**Work request**
Could you find each line of the data below that contains the word "Prop" and copy those lines?

**Records for this exercise**
== == ==

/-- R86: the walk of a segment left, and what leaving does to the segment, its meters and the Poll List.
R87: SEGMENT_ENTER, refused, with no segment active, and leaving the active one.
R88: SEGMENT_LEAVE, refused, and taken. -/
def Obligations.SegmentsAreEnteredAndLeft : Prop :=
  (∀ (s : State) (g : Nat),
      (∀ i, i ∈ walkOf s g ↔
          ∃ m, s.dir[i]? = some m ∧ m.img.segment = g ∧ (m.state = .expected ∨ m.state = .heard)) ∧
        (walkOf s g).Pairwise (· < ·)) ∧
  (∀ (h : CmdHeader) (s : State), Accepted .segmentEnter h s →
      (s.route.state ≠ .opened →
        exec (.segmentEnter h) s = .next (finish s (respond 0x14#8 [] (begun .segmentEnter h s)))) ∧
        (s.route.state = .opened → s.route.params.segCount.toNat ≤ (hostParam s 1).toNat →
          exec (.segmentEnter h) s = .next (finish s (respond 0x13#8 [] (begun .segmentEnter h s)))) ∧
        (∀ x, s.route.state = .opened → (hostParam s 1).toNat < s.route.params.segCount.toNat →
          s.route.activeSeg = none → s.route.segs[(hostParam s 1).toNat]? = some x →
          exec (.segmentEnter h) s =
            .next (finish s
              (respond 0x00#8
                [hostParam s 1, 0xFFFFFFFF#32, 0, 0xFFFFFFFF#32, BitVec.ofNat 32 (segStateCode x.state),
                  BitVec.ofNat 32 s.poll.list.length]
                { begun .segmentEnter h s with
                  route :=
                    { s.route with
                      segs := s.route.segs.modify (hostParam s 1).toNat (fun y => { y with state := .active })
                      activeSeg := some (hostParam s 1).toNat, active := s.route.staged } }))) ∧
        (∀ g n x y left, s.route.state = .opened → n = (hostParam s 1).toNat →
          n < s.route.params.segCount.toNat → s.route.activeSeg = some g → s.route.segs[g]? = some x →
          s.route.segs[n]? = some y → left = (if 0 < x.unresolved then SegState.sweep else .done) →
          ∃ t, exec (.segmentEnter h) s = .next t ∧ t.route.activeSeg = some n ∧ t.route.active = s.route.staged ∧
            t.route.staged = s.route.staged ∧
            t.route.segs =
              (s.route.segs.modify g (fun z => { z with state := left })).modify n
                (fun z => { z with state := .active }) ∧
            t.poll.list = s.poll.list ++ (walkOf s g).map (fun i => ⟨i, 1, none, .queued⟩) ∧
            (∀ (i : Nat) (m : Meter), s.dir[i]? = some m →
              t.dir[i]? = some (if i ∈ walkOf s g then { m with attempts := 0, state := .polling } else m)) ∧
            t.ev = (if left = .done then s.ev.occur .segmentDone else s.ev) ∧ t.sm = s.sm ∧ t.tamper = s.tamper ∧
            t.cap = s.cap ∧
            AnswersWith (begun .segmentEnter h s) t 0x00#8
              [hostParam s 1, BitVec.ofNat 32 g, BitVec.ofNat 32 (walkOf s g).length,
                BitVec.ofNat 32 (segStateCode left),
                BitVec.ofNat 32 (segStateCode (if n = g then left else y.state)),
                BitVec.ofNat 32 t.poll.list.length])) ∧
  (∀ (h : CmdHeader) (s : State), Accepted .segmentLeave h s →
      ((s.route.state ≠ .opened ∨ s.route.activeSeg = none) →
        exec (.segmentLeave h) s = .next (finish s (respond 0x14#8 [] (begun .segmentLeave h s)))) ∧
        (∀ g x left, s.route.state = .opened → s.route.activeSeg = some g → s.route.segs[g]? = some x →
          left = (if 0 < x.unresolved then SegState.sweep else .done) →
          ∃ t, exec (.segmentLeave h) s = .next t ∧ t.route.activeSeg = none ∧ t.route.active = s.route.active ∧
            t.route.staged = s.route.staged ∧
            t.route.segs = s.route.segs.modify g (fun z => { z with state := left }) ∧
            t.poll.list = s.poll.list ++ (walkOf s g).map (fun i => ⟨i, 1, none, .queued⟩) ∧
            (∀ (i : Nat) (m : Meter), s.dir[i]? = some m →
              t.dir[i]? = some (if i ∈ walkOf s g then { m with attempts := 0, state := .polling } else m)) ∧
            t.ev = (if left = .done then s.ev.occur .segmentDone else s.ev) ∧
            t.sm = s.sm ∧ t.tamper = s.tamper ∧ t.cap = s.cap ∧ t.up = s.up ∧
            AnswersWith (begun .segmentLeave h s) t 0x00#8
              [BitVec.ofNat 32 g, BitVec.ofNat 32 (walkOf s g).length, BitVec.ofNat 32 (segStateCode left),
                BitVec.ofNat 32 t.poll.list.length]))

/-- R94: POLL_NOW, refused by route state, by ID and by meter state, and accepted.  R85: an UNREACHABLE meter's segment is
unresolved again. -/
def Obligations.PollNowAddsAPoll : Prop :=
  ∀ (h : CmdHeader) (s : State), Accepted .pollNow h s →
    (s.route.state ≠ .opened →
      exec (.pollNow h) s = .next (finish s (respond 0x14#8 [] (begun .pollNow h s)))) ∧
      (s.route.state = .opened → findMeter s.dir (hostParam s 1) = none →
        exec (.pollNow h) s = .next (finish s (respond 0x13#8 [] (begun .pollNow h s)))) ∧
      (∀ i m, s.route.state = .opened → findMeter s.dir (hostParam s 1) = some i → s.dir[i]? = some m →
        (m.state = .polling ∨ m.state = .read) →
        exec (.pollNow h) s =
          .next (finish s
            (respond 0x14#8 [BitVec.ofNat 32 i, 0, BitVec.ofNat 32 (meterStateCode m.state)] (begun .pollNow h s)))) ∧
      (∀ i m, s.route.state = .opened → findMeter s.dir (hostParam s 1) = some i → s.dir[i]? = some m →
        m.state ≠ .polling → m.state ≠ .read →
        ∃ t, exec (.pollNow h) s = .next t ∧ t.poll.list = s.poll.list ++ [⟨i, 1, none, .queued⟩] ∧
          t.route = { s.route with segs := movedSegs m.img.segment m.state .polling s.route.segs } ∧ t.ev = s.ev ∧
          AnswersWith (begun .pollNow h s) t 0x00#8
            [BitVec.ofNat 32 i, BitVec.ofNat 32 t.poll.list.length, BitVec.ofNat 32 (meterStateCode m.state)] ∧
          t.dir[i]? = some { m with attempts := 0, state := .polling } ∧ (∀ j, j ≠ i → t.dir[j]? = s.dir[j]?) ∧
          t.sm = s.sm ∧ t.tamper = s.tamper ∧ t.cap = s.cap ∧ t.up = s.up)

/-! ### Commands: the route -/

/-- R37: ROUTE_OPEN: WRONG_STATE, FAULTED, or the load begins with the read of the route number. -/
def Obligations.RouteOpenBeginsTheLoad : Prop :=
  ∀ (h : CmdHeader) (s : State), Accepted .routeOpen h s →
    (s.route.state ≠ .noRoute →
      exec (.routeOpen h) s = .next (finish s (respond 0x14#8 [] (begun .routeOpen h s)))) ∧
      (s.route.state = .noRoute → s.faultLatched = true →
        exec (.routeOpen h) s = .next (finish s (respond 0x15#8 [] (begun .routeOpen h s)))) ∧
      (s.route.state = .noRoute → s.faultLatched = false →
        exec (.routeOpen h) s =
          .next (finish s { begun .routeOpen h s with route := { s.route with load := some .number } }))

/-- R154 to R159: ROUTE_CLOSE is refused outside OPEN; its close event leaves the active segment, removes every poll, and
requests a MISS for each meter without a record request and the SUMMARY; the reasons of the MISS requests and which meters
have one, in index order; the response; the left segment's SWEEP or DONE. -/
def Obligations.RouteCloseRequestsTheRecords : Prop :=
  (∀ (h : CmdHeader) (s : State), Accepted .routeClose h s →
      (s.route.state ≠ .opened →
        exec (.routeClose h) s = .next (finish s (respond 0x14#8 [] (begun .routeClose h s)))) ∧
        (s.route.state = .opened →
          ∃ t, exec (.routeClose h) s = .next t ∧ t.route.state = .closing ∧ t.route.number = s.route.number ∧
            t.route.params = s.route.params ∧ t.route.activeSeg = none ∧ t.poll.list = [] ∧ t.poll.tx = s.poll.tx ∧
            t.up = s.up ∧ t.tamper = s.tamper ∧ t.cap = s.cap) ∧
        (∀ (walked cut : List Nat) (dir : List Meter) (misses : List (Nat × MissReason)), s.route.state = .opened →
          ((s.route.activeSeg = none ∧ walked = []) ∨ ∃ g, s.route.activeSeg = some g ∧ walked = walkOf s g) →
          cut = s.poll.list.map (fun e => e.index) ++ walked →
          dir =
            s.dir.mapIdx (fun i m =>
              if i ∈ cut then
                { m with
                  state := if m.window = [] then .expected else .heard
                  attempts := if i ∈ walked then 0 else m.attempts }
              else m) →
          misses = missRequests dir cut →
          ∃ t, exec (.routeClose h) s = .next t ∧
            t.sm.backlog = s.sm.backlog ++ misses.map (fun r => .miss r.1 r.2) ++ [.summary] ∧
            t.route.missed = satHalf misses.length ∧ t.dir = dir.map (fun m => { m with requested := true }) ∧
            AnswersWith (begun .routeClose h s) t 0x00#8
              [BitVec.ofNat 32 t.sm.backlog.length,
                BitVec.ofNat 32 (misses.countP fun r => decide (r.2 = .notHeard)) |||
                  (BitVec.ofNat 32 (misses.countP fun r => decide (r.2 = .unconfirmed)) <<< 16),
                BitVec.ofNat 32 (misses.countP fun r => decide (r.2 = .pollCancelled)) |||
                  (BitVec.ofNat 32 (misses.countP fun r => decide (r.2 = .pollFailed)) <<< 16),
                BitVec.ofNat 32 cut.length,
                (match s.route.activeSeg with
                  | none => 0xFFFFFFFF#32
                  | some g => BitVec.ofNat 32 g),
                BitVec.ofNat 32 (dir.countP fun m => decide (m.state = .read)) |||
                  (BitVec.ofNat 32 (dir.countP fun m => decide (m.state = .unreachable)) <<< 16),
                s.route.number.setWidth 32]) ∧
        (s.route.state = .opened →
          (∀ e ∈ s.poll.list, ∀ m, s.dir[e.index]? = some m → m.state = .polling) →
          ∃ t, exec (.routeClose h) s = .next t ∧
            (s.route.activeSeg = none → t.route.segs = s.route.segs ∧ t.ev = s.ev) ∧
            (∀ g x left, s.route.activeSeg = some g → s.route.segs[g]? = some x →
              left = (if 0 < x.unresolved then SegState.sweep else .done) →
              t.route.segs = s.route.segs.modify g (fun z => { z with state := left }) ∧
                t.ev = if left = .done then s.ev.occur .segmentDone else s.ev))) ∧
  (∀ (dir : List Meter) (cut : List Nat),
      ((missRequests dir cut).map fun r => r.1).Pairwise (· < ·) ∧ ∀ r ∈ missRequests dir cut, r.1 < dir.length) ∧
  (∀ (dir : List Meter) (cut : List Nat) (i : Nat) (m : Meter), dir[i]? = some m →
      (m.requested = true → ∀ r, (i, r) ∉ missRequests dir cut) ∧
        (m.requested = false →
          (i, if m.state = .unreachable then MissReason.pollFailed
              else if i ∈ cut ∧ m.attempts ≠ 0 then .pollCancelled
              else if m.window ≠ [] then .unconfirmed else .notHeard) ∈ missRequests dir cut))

== == ==

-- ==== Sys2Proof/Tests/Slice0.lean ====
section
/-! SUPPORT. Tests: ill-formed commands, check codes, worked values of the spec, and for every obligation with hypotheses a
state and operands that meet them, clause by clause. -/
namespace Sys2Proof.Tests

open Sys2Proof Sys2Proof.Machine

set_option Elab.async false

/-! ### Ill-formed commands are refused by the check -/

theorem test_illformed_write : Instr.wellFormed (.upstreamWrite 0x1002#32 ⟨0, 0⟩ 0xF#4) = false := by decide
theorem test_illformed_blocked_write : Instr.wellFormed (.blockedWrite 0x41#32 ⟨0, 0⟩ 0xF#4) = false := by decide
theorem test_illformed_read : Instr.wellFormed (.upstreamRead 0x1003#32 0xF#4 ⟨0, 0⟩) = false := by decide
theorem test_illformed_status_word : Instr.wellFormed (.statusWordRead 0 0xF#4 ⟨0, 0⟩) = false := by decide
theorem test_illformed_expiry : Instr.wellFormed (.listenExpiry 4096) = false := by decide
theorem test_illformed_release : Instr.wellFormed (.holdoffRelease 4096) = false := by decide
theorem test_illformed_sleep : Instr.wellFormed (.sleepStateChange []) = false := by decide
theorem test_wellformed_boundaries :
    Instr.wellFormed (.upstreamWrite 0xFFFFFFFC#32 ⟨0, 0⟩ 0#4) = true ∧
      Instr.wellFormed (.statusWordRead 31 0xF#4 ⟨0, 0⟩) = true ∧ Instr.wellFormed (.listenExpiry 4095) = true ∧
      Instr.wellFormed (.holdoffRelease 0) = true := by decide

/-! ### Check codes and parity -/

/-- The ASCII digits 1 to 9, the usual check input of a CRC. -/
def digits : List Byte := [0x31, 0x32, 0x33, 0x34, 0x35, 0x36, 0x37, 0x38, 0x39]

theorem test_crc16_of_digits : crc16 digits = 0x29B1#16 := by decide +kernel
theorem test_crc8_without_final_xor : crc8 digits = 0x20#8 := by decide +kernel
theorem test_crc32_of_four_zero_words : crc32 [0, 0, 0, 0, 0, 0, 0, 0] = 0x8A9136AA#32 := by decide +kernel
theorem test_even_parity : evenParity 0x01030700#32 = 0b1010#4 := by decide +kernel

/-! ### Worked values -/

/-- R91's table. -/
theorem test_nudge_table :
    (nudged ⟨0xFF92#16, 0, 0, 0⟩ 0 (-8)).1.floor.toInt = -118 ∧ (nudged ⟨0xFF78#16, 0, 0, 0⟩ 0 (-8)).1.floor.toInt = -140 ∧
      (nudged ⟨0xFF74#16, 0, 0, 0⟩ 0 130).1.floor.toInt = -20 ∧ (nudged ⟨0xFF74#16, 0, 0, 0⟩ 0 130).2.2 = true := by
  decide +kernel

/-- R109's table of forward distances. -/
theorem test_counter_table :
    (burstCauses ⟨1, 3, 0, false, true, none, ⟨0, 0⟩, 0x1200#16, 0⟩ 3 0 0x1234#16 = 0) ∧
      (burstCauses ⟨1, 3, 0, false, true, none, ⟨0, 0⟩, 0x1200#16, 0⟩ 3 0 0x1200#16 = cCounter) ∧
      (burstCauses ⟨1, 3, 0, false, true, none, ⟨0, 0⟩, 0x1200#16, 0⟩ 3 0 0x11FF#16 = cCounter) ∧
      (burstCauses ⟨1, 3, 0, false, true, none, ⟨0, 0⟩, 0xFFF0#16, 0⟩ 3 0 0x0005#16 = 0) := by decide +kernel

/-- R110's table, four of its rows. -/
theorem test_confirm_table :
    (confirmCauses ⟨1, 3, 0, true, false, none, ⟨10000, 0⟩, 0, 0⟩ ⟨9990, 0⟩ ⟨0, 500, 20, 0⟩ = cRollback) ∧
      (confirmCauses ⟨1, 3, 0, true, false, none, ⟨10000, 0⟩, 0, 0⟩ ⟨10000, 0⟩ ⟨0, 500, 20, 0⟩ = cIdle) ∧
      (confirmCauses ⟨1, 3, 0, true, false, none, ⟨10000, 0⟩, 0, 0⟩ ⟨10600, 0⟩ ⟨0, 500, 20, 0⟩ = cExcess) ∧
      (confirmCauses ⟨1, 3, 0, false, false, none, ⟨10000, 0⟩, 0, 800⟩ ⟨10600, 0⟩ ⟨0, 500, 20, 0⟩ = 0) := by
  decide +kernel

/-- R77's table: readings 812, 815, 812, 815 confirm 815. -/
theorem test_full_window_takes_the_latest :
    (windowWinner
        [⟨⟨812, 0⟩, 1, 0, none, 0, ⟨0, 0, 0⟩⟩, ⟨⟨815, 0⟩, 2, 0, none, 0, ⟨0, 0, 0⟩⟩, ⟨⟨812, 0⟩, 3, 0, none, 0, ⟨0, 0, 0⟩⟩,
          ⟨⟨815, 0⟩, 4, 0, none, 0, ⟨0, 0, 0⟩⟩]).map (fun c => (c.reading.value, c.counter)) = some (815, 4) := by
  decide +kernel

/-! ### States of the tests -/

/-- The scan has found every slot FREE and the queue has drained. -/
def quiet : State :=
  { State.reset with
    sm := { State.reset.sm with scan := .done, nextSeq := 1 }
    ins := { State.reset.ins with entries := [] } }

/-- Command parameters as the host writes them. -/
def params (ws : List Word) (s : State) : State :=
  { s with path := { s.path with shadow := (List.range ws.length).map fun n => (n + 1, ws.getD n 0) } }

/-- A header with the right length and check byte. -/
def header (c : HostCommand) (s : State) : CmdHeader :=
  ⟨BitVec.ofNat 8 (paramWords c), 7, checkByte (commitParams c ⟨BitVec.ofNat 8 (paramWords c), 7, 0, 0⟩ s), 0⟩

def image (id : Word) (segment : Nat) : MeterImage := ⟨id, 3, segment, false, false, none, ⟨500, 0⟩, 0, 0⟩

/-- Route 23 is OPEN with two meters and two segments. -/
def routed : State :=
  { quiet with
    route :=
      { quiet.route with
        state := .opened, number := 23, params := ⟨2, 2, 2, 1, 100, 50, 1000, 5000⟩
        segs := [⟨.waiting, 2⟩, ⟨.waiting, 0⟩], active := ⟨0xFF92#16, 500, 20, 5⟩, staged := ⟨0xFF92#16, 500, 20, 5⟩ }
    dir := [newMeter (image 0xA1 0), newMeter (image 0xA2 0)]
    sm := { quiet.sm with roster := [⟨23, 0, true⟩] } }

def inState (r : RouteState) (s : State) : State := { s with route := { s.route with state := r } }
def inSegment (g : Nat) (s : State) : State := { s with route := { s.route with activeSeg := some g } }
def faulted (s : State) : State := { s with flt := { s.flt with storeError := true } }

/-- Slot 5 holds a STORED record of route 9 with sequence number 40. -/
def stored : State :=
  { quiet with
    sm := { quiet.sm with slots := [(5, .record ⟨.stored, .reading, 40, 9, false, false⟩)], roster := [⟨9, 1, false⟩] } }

== == ==

**Expected answer**
def Obligations.SegmentsAreEnteredAndLeft : Prop :=
def Obligations.PollNowAddsAPoll : Prop :=
def Obligations.RouteOpenBeginsTheLoad : Prop :=
def Obligations.RouteCloseRequestsTheRecords : Prop :=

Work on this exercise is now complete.